_Problem details:_ Please write out exactly the lines of the data below from the line holding "s.initDone := rfl" through the line holding "s.wdtEnabled := rfl", and leave out the rest.

_Provided records:_
@[simp] theorem putIrq_mem (s : State) (k : Nat) (v : Byte) : (putIrq s k v).mem = s.mem := rfl
@[simp] theorem putIrq_ip (s : State) (k : Nat) (v : Byte) : (putIrq s k v).ip = s.ip := rfl
@[simp] theorem putIrq_csp (s : State) (k : Nat) (v : Byte) : (putIrq s k v).csp = s.csp := rfl
@[simp] theorem putIrq_psw (s : State) (k : Nat) (v : Byte) : (putIrq s k v).psw = s.psw := rfl
@[simp] theorem putIrq_cp (s : State) (k : Nat) (v : Byte) : (putIrq s k v).cp = s.cp := rfl
@[simp] theorem putIrq_sp (s : State) (k : Nat) (v : Byte) : (putIrq s k v).sp = s.sp := rfl
@[simp] theorem putIrq_stkov (s : State) (k : Nat) (v : Byte) : (putIrq s k v).stkov = s.stkov := rfl
@[simp] theorem putIrq_stkun (s : State) (k : Nat) (v : Byte) : (putIrq s k v).stkun = s.stkun := rfl
@[simp] theorem putIrq_dpp0 (s : State) (k : Nat) (v : Byte) : (putIrq s k v).dpp0 = s.dpp0 := rfl
@[simp] theorem putIrq_dpp1 (s : State) (k : Nat) (v : Byte) : (putIrq s k v).dpp1 = s.dpp1 := rfl
@[simp] theorem putIrq_dpp2 (s : State) (k : Nat) (v : Byte) : (putIrq s k v).dpp2 = s.dpp2 := rfl
@[simp] theorem putIrq_dpp3 (s : State) (k : Nat) (v : Byte) : (putIrq s k v).dpp3 = s.dpp3 := rfl
@[simp] theorem putIrq_mdl (s : State) (k : Nat) (v : Byte) : (putIrq s k v).mdl = s.mdl := rfl
@[simp] theorem putIrq_mdh (s : State) (k : Nat) (v : Byte) : (putIrq s k v).mdh = s.mdh := rfl
@[simp] theorem putIrq_mdc (s : State) (k : Nat) (v : Byte) : (putIrq s k v).mdc = s.mdc := rfl
@[simp] theorem putIrq_syscon (s : State) (k : Nat) (v : Byte) : (putIrq s k v).syscon = s.syscon := rfl
@[simp] theorem putIrq_tfr (s : State) (k : Nat) (v : Byte) : (putIrq s k v).tfr = s.tfr := rfl
@[simp] theorem putIrq_extCount (s : State) (k : Nat) (v : Byte) : (putIrq s k v).extCount = s.extCount := rfl
@[simp] theorem putIrq_extEsfr (s : State) (k : Nat) (v : Byte) : (putIrq s k v).extEsfr = s.extEsfr := rfl
@[simp] theorem putIrq_extOvr (s : State) (k : Nat) (v : Byte) : (putIrq s k v).extOvr = s.extOvr := rfl
@[simp] theorem putIrq_run (s : State) (k : Nat) (v : Byte) : (putIrq s k v).run = s.run := rfl
@[simp] theorem putIrq_initDone (s : State) (k : Nat) (v : Byte) : (putIrq s k v).initDone = s.initDone := rfl
@[simp] theorem putIrq_wdtEnabled (s : State) (k : Nat) (v : Byte) : (putIrq s k v).wdtEnabled = s.wdtEnabled := rfl
@[simp] theorem putIrq_wdtLocked (s : State) (k : Nat) (v : Byte) : (putIrq s k v).wdtLocked = s.wdtLocked := rfl
@[simp] theorem putIrq_pendNmi (s : State) (k : Nat) (v : Byte) : (putIrq s k v).pendNmi = s.pendNmi := rfl
@[simp] theorem putIrq_pendStkof (s : State) (k : Nat) (v : Byte) : (putIrq s k v).pendStkof = s.pendStkof := rfl
@[simp] theorem putIrq_pendStkuf (s : State) (k : Nat) (v : Byte) : (putIrq s k v).pendStkuf = s.pendStkuf := rfl
@[simp] theorem putIrq_par (s : State) (k : Nat) (v : Byte) : (putIrq s k v).par = s.par := rfl
@[simp] theorem putIrq_nmiPinLow (s : State) (k : Nat) (v : Byte) : (putIrq s k v).nmiPinLow = s.nmiPinLow := rfl
@[simp] theorem putIrq_inputs (s : State) (k : Nat) (v : Byte) : (putIrq s k v).inputs = s.inputs := rfl
@[simp] theorem putIrq_events (s : State) (k : Nat) (v : Byte) : (putIrq s k v).events = s.events := rfl
@[simp] theorem putIrq_draws (s : State) (k : Nat) (v : Byte) : (putIrq s k v).draws = s.draws := rfl
@[simp] theorem putIrq_hazIn (s : State) (k : Nat) (v : Byte) : (putIrq s k v).hazIn = s.hazIn := rfl
@[simp] theorem putIrq_hazOut (s : State) (k : Nat) (v : Byte) : (putIrq s k v).hazOut = s.hazOut := rfl
@[simp] theorem putIrq_arbHist (s : State) (k : Nat) (v : Byte) : (putIrq s k v).arbHist = s.arbHist := rfl
@[simp] theorem putIrq_frames (s : State) (k : Nat) (v : Byte) : (putIrq s k v).frames = s.frames := rfl
@[simp] theorem putIrq_retrapB (s : State) (k : Nat) (v : Byte) : (putIrq s k v).retrapB = s.retrapB := rfl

_Answer for this exercise:_
@[simp] theorem putIrq_initDone (s : State) (k : Nat) (v : Byte) : (putIrq s k v).initDone = s.initDone := rfl
@[simp] theorem putIrq_wdtEnabled (s : State) (k : Nat) (v : Byte) : (putIrq s k v).wdtEnabled = s.wdtEnabled := rfl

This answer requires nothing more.